┏━━

/-- The key in a shadow page that stands for a key of the page `base`, if any. -/
def shadowKey (base page k : Nat) : Option Nat :=
  if keyRegion k == 0 && keyAddr k / 65536 == base then some (kTower (page * 65536 + keyAddr k % 65536))
  else if keyRegion k == 1 && keyAddr k / 16384 == base then some (key 1 (page * 16384 + keyAddr k % 16384))
  else none

/-- Writes that reach a page which was copied before a snapshot's cut point go to its copy too (R344), but for snapshots
whose cut point the writer has passed. -/
def mirror (s : State) (passed : List (Nat × Nat)) (data : List (Nat × Byte)) : List (Nat × Byte) :=
  ((s.snaps.filter fun n => !n.cut && !passed.contains (n.cid, n.step)).map fun n => (n.pages.map fun p => (p.shadow.map fun x =>
    data.filterMap fun d => (shadowKey (p.tower + x.1) x.2 d.1).map fun k => (k, d.2)).flatten).flatten).flatten

/-- Performs a write of bytes at their place (R290), with what follows from it; `passed` names the snapshots whose cut
point the writer has passed (R344). -/
def performRaw (s : State) (passed : List (Nat × Nat)) (data : List (Nat × Byte)) : State :=
  let ks := data.map fun d => d.1
  let s := ks.foldl (fun s k => s.snapHook k) s
  let s := s.rebuildHook ks
  let s : State := { s with mem := (s.mem.setAll data).setAll (s.mirror passed data) }
  let s := s.hostHook data
  if data.isEmpty then s else s.squashHook ks

/-- Changes the copies of the ordering machine. -/
def modLines (s : State) (f : List CacheLine → List CacheLine) : State := { s with coh := { s.coh with lines := f s.coh.lines } }

/-- A cache's copies take written bytes (R290, R291). -/
def takeBytes (s : State) (id : CacheId) (data : List (Nat × Byte)) : State :=
  s.modLines fun l => l.map fun c =>
    if c.cache == id then c.take data else c

/-- Writes a trap record (R164): the copies that its core reads take it too (DEDUCED, log 130). -/
def writeRecord (s : State) (core : Nat) (data : List (Nat × Byte)) : State :=
  ((s.performRaw [] data).takeBytes (.rdc (hiveOf core)) data).takeBytes (.l1 core) data

/-- Tower pages that hold the stacks of running groups (R155). -/
def stackPages (s : State) : List Nat := (s.combs.map fun c => c.groups.filterMap fun g => g.stack).flatten

/-- What a program's write leaves to be written of one byte: of a trap record only RESUME, bits [11:10] of dword 0, can be
written, and writes to its other fields are ignored (R6, R164). -/
def writable (s : State) (held : List Nat) (d : Nat × Byte) : Option (Nat × Byte) :=
  let a := keyAddr d.1
  if keyRegion d.1 == 0 && a % 65536 < 384 && held.contains (a / 65536) then
    (if a % 64 == 1 then some (d.1, (s.byteAt d.1 &&& 0xF3) ||| (d.2 &&& 0x0C)) else none)
  else some d

/-- A write without what it cannot change in trap records (R6, R164). -/
def masked (s : State) (data : List (Nat × Byte)) : List (Nat × Byte) :=
  match s.stackPages with
  | [] => data
  | l => data.filterMap (s.writable l)

/-- Performs a write by a program, an engine or the host. -/
def performFor (s : State) (passed : List (Nat × Nat)) (data : List (Nat × Byte)) : State :=
  s.performRaw passed (s.masked data)

/-- Performs a write of this device or of the host. -/
def perform (s : State) (data : List (Nat × Byte)) : State := s.performFor [] data

/-- The state as an engine sees it that has read some bytes already (R257, R300). -/
def withRead (s : State) (got : List (Nat × Byte)) : State := if got.isEmpty then s else { s with mem := s.mem.setAll got }

/-- Performs a write of consecutive bytes. -/
def performAt (s : State) (k : Nat) (bs : List Byte) : State := s.perform (cellsFrom k bs)

/-- Whether a tower line is uncorrectable: its parity group was lost (R329). -/
def uncorrectable (s : State) (k : Nat) : Bool :=
  keyRegion k == 0 && s.dev.lost.any fun x => x.1 == towerOf k && x.2 == Config.parityGroup x.1 (keyAddr k % 2 ^ 36 / 128)

/-- Whether one of the lines of `n` bytes from a key on is uncorrectable (R329). -/
def lostIn (s : State) (k n : Nat) : Bool :=
  !s.dev.lost.isEmpty && (List.range ((k % 128 + n + 127) / 128)).any fun i => s.uncorrectable (k + 128 * i)

/-- The bank queue of a line: its tower, pseudo-channel and bank (R287, R299, R327). -/
def queueOf (s : State) (k : Nat) : Nat × Nat × Nat :=
  let t := towerOf k
  let a := keyAddr k % 2 ^ 36 / 128 * 128
  (t, channelOf (getAt s.dev.retired t) a, Config.bankOf t a)

/-- Whether a tower line waits to be rebuilt: bank commands on it wait (R329). -/
def isStale (s : State) (k : Nat) : Bool :=
  keyRegion k == 0 && s.dev.stale.any fun x => x.1 == towerOf k && x.2 == keyAddr k % 2 ^ 36 / 128

/-! ### Apertures (R208, R353) -/

/-- The scratchpad apertures of a context: the current base and the base of each running comb (R208). -/
def spBases (s : State) (c : Nat) : List Nat :=
  ((s.ctx c).spap.toNat * 2 ^ 28) :: ((s.combs.filter fun x => s.ctxOf x == c).map fun x => x.spap)

/-- The core and offset of an address in a scratchpad aperture of a context. -/
def inAperture (s : State) (c : Nat) (va : Nat) : Option (Nat × Nat) :=
  match (s.spBases c).find? fun b => b ≤ va && va < b + 2 ^ 28 with
  | some b => some ((va - b) / 2 ^ 20, (va - b) % 2 ^ 20)
  | none => none

/-- The stack apertures of a context (R353). -/
def stkBases (s : State) (c : Nat) : List Nat :=
  ((s.ctx c).stkap.toNat * 2 ^ 30) ::
    ((s.combs.filter fun x => s.ctxOf x == c).map fun x => x.groups.map fun g => g.stkap).flatten

/-- The core, group slot, offset and base of an address in a stack aperture. -/
def inStack (s : State) (c : Nat) (va : Nat) : Option (Nat × Nat × Nat × Nat) :=
  match (s.stkBases c).find? fun b => b ≤ va && va < b + 2 ^ 30 with
  | some b =>
    let n := (va - b) / 65536
    some (n / 64, n % 64, va % 65536, b)
  | none => none

/-- The virtual address of a group's stack page (R353). -/
def stackVa (core : Nat) (g : Group) : Nat := g.stkap + (core * 64 + g.gslot) * 65536

/-! ### Translation (R325) -/

end State

/-- What a walk finds: the leaf, whether it maps 2 MiB, and where the entry stands. -/
inductive Walk where
  | leaf (e : W64) (big : Bool) (at_ : Nat)
  | fault (code : Nat)
deriving DecidableEq, Repr, Inhabited

/-- Whether an entry is a well-formed pointer: V, not LEAF, and nothing but bits [38:8] besides (R325). -/
def isPointer (e : W64) : Bool := e.getLsbD 0 && !e.getLsbD 1 && (e.extractLsb' 39 25) == 0 && (e.extractLsb' 2 6) == 0

/-- TT of a leaf. -/
def leafTT (e : W64) : Nat := (e.extractLsb' 61 3).toNat
/-- ADDR of a leaf, in bytes. -/
def leafAddr (e : W64) : Nat := (e.extractLsb' 16 40).toNat * 65536
def leafManaged (e : W64) : Bool := e.getLsbD 6
def leafPresent (e : W64) : Bool := e.getLsbD 2

/-- Whether a leaf is well formed: V, LEAF, reserved bits zero, and ADDR as its TT asks (R325). -/
def leafOk (e : W64) (big : Bool) : Bool :=
  e.getLsbD 0 && e.getLsbD 1 && (e.extractLsb' 56 5) == 0 && (e.extractLsb' 10 6) == 0
    && (!big || !leafPresent e || leafTT e == 1 || leafTT e == 3 || leafTT e == 5 || leafTT e == 6 || leafAddr e % 2 ^ 21 == 0)
    && (match leafTT e with
      | 0 => !leafPresent e || leafAddr e < 2 ^ 39
      | 5 | 6 => leafAddr e == 0
      | 7 => leafAddr e < 2 ^ 26
      | _ => true)

/-- The level widths after level 0, with the shift of each (R325): shift, index bits, and whether a leaf may stand. -/
def levels : List (Nat × Nat) := [(47, 9), (38, 9), (29, 9), (21, 8), (16, 5)]

namespace State

/-- Walks the table tree from the table at tower address `t` (R325); an entry in an uncorrectable line gives fault 0x12
(R329). -/
def walk (s : State) (va : Nat) (t : Nat) : List (Nat × Nat) → Walk
  | [] => .fault 0x10
  | (sh, w) :: ls =>
    let at_ := t + 8 * (va / 2 ^ sh % 2 ^ w)
    let e := s.wordAt (kTower at_)
    if s.uncorrectable (kTower at_) then .fault 0x12
    else if sh == 16 then (if leafOk e false then .leaf e false at_ else .fault 0x10)
    else if sh == 21 && e.getLsbD 1 then (if leafOk e true then .leaf e true at_ else .fault 0x10)
    else if isPointer e then s.walk va ((e.extractLsb' 8 31).toNat * 256) ls
    else .fault 0x10

/-- The walk of a context. -/
def walkCtx (s : State) (c : Nat) (va : Nat) : Walk := s.walk va ((s.ctx c).ptroot.toNat % 2 ^ 39 / 4096 * 4096) levels

end State

/-- What a translation gives: a target type and a key, or a page that is not present, or a fatal fault. -/
inductive XRes where
  | ok (tt key : Nat)
  | absent
  | fault (code : Nat)
deriving DecidableEq, Repr, Inhabited

/-- The permission bit that an access needs (R325). -/
def Access.bit : Access → Nat
  | .read => 3 | .write => 4 | .exec => 5

/-- The target of an address under a leaf, for an access of a core of hive `h` (R205, R325). -/
def leafTarget (e : W64) (big : Bool) (va h asid : Nat) : XRes :=
  let page := if big then 2 ^ 21 else 65536
  let a := leafAddr e + va % page
  match leafTT e with
  | 0 => .ok 0 (kTower a)
  | 1 => .ok 1 (kRemote (leafAddr e / 65536 % 1024) asid va)
  | 2 => .ok 2 (kHost a)
  | 4 => .ok 4 (kTower (2 * h * 2 ^ 36 + a % 2 ^ 36))
  | 5 => .ok 5 (key 9 va)
  | 6 => .ok 6 (key 9 va)
  | 7 => .ok 7 (kSpire a)
  | _ => .fault 0x11

/-- A leaf's outcome for an access: permissions first, then presence, then the target (R325, R165). -/
def leafRes (e : W64) (big : Bool) (va h asid : Nat) (need : Access) : XRes :=
  if leafTT e == 3 then .fault 0x11
  else if !e.getLsbD need.bit then .fault 0x11
  else if leafPresent e then leafTarget e big va h asid
  else if leafManaged e && leafTT e == 0 then .absent
  else .fault 0x10

namespace State

/-- The cached translation of a page, if any (R206, R324). -/
def tlbAt (s : State) (asid va : Nat) : Option TlbEntry :=
  s.coh.tlb.find? fun t => t.asid == asid && (if t.big then t.page / 32 == va / 2 ^ 21 else t.page == va / 65536)

/-- Translates through the tables and the translation caches. -/
def xlateTable (s : State) (c core va : Nat) (need : Access) : XRes :=
  match s.tlbAt (s.asid c) va with
  | some t =>
    match t.code with
    | some code => .fault code
    | none => leafRes t.leaf t.big va (hiveOf core) (s.asid c) need
  | none =>
    match s.walkCtx c va with
    | .fault code => .fault code
    | .leaf e big _ => leafRes e big va (hiveOf core) (s.asid c) need

/-- Translates an address for an access of a core: the apertures first, whose translations the device installs
itself (R208, R353), then the tables. Bits [63:56] must be zero (R207). -/
def xlate (s : State) (c core : Nat) (va : W64) (need : Access) : XRes :=
  let a := va.toNat
  if 2 ^ 56 ≤ a then .fault 0x10
  else
    match s.inAperture c a with
    | some (k, off) =>
      if need == .exec then .fault 0x11
      else if off < 768 * 1024 then .ok 3 (kScratch k off)
      else .fault 0x10
    | none =>
      match s.inStack c a with
      | some (k, g, off, b) =>
        if need == .exec then .fault 0x11
        else
          match (s.combs.find? fun x => x.core == k && s.ctxOf x == c
              && x.groups.any fun y => y.gslot == g && y.stkap == b).bind fun x => x.groups.find? fun y => y.gslot == g with
          | none => .fault 0x10
          | some y =>
            match y.stack with
            | none => .fault 0x10
            | some p =>
              if need == .write && 384 ≤ off then .fault 0x11
              else if s.uncorrectable (kTower (p * 65536 + off)) then .fault 0x12
              else .ok 0 (kTower (p * 65536 + off))
      | none =>
        match s.xlateTable c core a need with
        | .ok tt k => if s.uncorrectable k then .fault 0x12 else .ok tt k
        | r => r

/-- Records what a translation used: a cached entry, and the touch of a managed page (R206, R326). -/
def note (s : State) (c : Nat) (va : W64) : State :=
  let a := va.toNat
  if (s.inAperture c a).isSome || (s.inStack c a).isSome || 2 ^ 56 ≤ a then s
  else
    let s := s.modCtx c fun x => { x with held := x.held.map fun h =>
      if h.page == a / 65536 || (h.big && h.page / 32 == a / 2 ^ 21) then { h with used := s.clk.cycle } else h }
    match s.tlbAt (s.asid c) a with
    | some _ => s
    | none =>
      match s.walkCtx c a with
      | .fault code =>
        { s with coh := { s.coh with tlb := { asid := s.asid c, page := a / 65536, code := some code } :: s.coh.tlb } }
      | .leaf e big _ =>
        if leafPresent e || !leafManaged e then
          { s with coh := { s.coh with tlb := { asid := s.asid c, page := a / 65536, leaf := e, big := big } :: s.coh.tlb } }
        else s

┗━━

-- What is being asked --
Which lines run from the one holding "((s.performRaw [] data).takeBytes" through the one holding "def lostIn (s" in the records above? Repeat them exactly, both included, and nothing more.

-- Problem solution --
  ((s.performRaw [] data).takeBytes (.rdc (hiveOf core)) data).takeBytes (.l1 core) data

/-- Tower pages that hold the stacks of running groups (R155). -/
def stackPages (s : State) : List Nat := (s.combs.map fun c => c.groups.filterMap fun g => g.stack).flatten

/-- What a program's write leaves to be written of one byte: of a trap record only RESUME, bits [11:10] of dword 0, can be
written, and writes to its other fields are ignored (R6, R164). -/
def writable (s : State) (held : List Nat) (d : Nat × Byte) : Option (Nat × Byte) :=
  let a := keyAddr d.1
  if keyRegion d.1 == 0 && a % 65536 < 384 && held.contains (a / 65536) then
    (if a % 64 == 1 then some (d.1, (s.byteAt d.1 &&& 0xF3) ||| (d.2 &&& 0x0C)) else none)
  else some d

/-- A write without what it cannot change in trap records (R6, R164). -/
def masked (s : State) (data : List (Nat × Byte)) : List (Nat × Byte) :=
  match s.stackPages with
  | [] => data
  | l => data.filterMap (s.writable l)

/-- Performs a write by a program, an engine or the host. -/
def performFor (s : State) (passed : List (Nat × Nat)) (data : List (Nat × Byte)) : State :=
  s.performRaw passed (s.masked data)

/-- Performs a write of this device or of the host. -/
def perform (s : State) (data : List (Nat × Byte)) : State := s.performFor [] data

/-- The state as an engine sees it that has read some bytes already (R257, R300). -/
def withRead (s : State) (got : List (Nat × Byte)) : State := if got.isEmpty then s else { s with mem := s.mem.setAll got }

/-- Performs a write of consecutive bytes. -/
def performAt (s : State) (k : Nat) (bs : List Byte) : State := s.perform (cellsFrom k bs)

/-- Whether a tower line is uncorrectable: its parity group was lost (R329). -/
def uncorrectable (s : State) (k : Nat) : Bool :=
  keyRegion k == 0 && s.dev.lost.any fun x => x.1 == towerOf k && x.2 == Config.parityGroup x.1 (keyAddr k % 2 ^ 36 / 128)

/-- Whether one of the lines of `n` bytes from a key on is uncorrectable (R329). -/
def lostIn (s : State) (k n : Nat) : Bool :=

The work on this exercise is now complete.